Sadly, this is pretty much the whole scene. I was really hoping that I'd have something more fun to share with you, but this is pretty much it for me right now. I have about 45 minutes in the morning and between 3 and 4 hours at night depending on what's going on. It's certainly possible to do stuff in that time, but it's not easy and more often then not, I've got about one thing I can do for leisure be that journalling, playing a game, or a movie before it's off to bed. I am aware that millions of adult Americans are subject to the same conditions, which I honestly kind of think suck; I'm left feeling like I've made a ridiculous mistake when the alternative is really considerably worse. It's not a great feeling, but all you can do is gather up what's left of your gumption and soldier on looking for a decent solution.

There are some bits of good news that should really lighten the load and expand my options a little bit. One, Katie's landed a part time job and it started today. There should be a little bit of additional cash flow coming in, then, and makes it easier for me to select a job closer to home. The other bit is that my car is 100%, legitimately paid off, which frees up a few hundred bucks a month. I paid it off a little sooner then I had to, so I saved a little bit of money on it, but the real, measurable relief comes from not having the debt tapping my account for 200 a month.

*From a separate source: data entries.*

-- ==== Sys2Proof/Laws/State.lean ====
section
/-! SUPPORT. One lemma per field per update of State, so that no proof unfolds a record update. -/

namespace Sys2Proof.Machine

section respond
variable (s : State) (st : Status) (res : Bus) (rlen : BitVec 4)
@[simp] theorem State.respond_seb : (s.respond st res rlen).seb = s.seb := rfl
@[simp] theorem State.respond_sdb : (s.respond st res rlen).sdb = s.sdb := rfl
@[simp] theorem State.respond_waiting : (s.respond st res rlen).waiting = none := rfl
@[simp] theorem State.respond_now : (s.respond st res rlen).now = s.now := rfl
@[simp] theorem State.respond_script : (s.respond st res rlen).script = s.script := rfl
@[simp] theorem State.respond_responses :
    (s.respond st res rlen).responses = s.responses ++ [{ rsp := st, res := res, rlen := rlen }] := rfl
@[simp] theorem State.respond_transfers : (s.respond st res rlen).transfers = s.transfers := rfl
end respond

section registers
variable (s : State) (e : Seb) (d : Sdb)
@[simp] theorem State.withSeb_seb : (s.withSeb e).seb = e := rfl
@[simp] theorem State.withSeb_sdb : (s.withSeb e).sdb = s.sdb := rfl
@[simp] theorem State.withSeb_waiting : (s.withSeb e).waiting = s.waiting := rfl
@[simp] theorem State.withSeb_now : (s.withSeb e).now = s.now := rfl
@[simp] theorem State.withSeb_script : (s.withSeb e).script = s.script := rfl
@[simp] theorem State.withSeb_responses : (s.withSeb e).responses = s.responses := rfl
@[simp] theorem State.withSeb_transfers : (s.withSeb e).transfers = s.transfers := rfl
@[simp] theorem State.withSdb_seb : (s.withSdb d).seb = s.seb := rfl
@[simp] theorem State.withSdb_sdb : (s.withSdb d).sdb = d := rfl
@[simp] theorem State.withSdb_waiting : (s.withSdb d).waiting = s.waiting := rfl
@[simp] theorem State.withSdb_now : (s.withSdb d).now = s.now := rfl
@[simp] theorem State.withSdb_script : (s.withSdb d).script = s.script := rfl
@[simp] theorem State.withSdb_responses : (s.withSdb d).responses = s.responses := rfl
@[simp] theorem State.withSdb_transfers : (s.withSdb d).transfers = s.transfers := rfl
end registers

section sink
variable (s : State) (i : Instr) (offer : Transfer) (fate : Fate)
@[simp] theorem State.await_seb : (s.await i offer).seb = s.seb := rfl
@[simp] theorem State.await_sdb : (s.await i offer).sdb = s.sdb := rfl
@[simp] theorem State.await_waiting : (s.await i offer).waiting = some { cmd := i, offer := offer } := rfl
@[simp] theorem State.await_now : (s.await i offer).now = s.now := rfl
@[simp] theorem State.await_script : (s.await i offer).script = s.script := rfl
@[simp] theorem State.await_responses : (s.await i offer).responses = s.responses := rfl
@[simp] theorem State.await_transfers : (s.await i offer).transfers = s.transfers := rfl
@[simp] theorem State.recordTransfer_seb : (s.recordTransfer offer fate).seb = s.seb := rfl
@[simp] theorem State.recordTransfer_sdb : (s.recordTransfer offer fate).sdb = s.sdb := rfl
@[simp] theorem State.recordTransfer_waiting : (s.recordTransfer offer fate).waiting = s.waiting := rfl
@[simp] theorem State.recordTransfer_now : (s.recordTransfer offer fate).now = s.now := rfl
@[simp] theorem State.recordTransfer_script : (s.recordTransfer offer fate).script = s.script := rfl
@[simp] theorem State.recordTransfer_responses : (s.recordTransfer offer fate).responses = s.responses := rfl
@[simp] theorem State.recordTransfer_transfers :
    (s.recordTransfer offer fate).transfers = s.transfers ++ [{ offer := offer, fate := fate }] := rfl
end sink

section reset
variable (s : State)
@[simp] theorem State.applyReset_seb : s.applyReset.seb = Seb.reset := rfl
@[simp] theorem State.applyReset_sdb : s.applyReset.sdb = Sdb.reset := rfl
@[simp] theorem State.applyReset_waiting : s.applyReset.waiting = none := rfl
@[simp] theorem State.applyReset_now : s.applyReset.now = s.now := rfl
@[simp] theorem State.applyReset_script : s.applyReset.script = s.script := rfl
@[simp] theorem State.applyReset_responses : s.applyReset.responses = s.responses := rfl
end reset

section queue
variable (d : Sdb) (vs : List Val5) (off : Offset)
@[simp] theorem Sdb.queueGroup_qbuf : (d.queueGroup vs).qbuf = queueBytes (unpackGroup vs) := rfl
@[simp] theorem Sdb.queueGroup_qidx : (d.queueGroup vs).qidx = 0 := rfl
@[simp] theorem Sdb.queueGroup_qcnt : (d.queueGroup vs).qcnt = BitVec.ofNat 3 (groupBytes vs.length) := rfl
@[simp] theorem Sdb.queueGroup_sacc : (d.queueGroup vs).sacc = d.sacc := rfl
@[simp] theorem Sdb.queueGroup_scnt : (d.queueGroup vs).scnt = d.scnt := rfl
@[simp] theorem Sdb.queueGroup_dst : (d.queueGroup vs).dst = d.dst := rfl
@[simp] theorem Sdb.queueGroup_pst : (d.queueGroup vs).pst = d.pst := rfl
@[simp] theorem Sdb.queueGroup_poff : (d.queueGroup vs).poff = d.poff := rfl
@[simp] theorem Sdb.queueGroup_perr : (d.queueGroup vs).perr = d.perr := rfl
@[simp] theorem Sdb.queueGroup_soff : (d.queueGroup vs).soff = d.soff := rfl
@[simp] theorem Sdb.corruptAt_dst : (d.corruptAt off).dst = .term := rfl
@[simp] theorem Sdb.corruptAt_pst : (d.corruptAt off).pst = .corrupt := rfl
@[simp] theorem Sdb.corruptAt_poff : (d.corruptAt off).poff = off := rfl
@[simp] theorem Sdb.corruptAt_scnt : (d.corruptAt off).scnt = d.scnt := rfl
@[simp] theorem Sdb.corruptAt_sacc : (d.corruptAt off).sacc = d.sacc := rfl
@[simp] theorem Sdb.corruptAt_qbuf : (d.corruptAt off).qbuf = d.qbuf := rfl
@[simp] theorem Sdb.corruptAt_qidx : (d.corruptAt off).qidx = d.qidx := rfl
@[simp] theorem Sdb.corruptAt_qcnt : (d.corruptAt off).qcnt = d.qcnt := rfl
@[simp] theorem Sdb.corruptAt_perr : (d.corruptAt off).perr = d.perr := rfl
@[simp] theorem Sdb.corruptAt_soff : (d.corruptAt off).soff = d.soff := rfl
end queue

end Sys2Proof.Machine
end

Anyhow, I got up a little earlier today to try to see Katie off and maybe do something like this. I know it's not really all that fun and probably boring, but you know where I'm at. I'm looking forward to picking up this House of Cards game I keep seeing on here with my next paycheck and hopefully I can take a little time to write about this Hunger Games hullabaloo that keeps popping up on my metaphorical dashboard. Those things are more fun, less whiny, and may be able to tide me over until I've got some more really decent news on the horizon.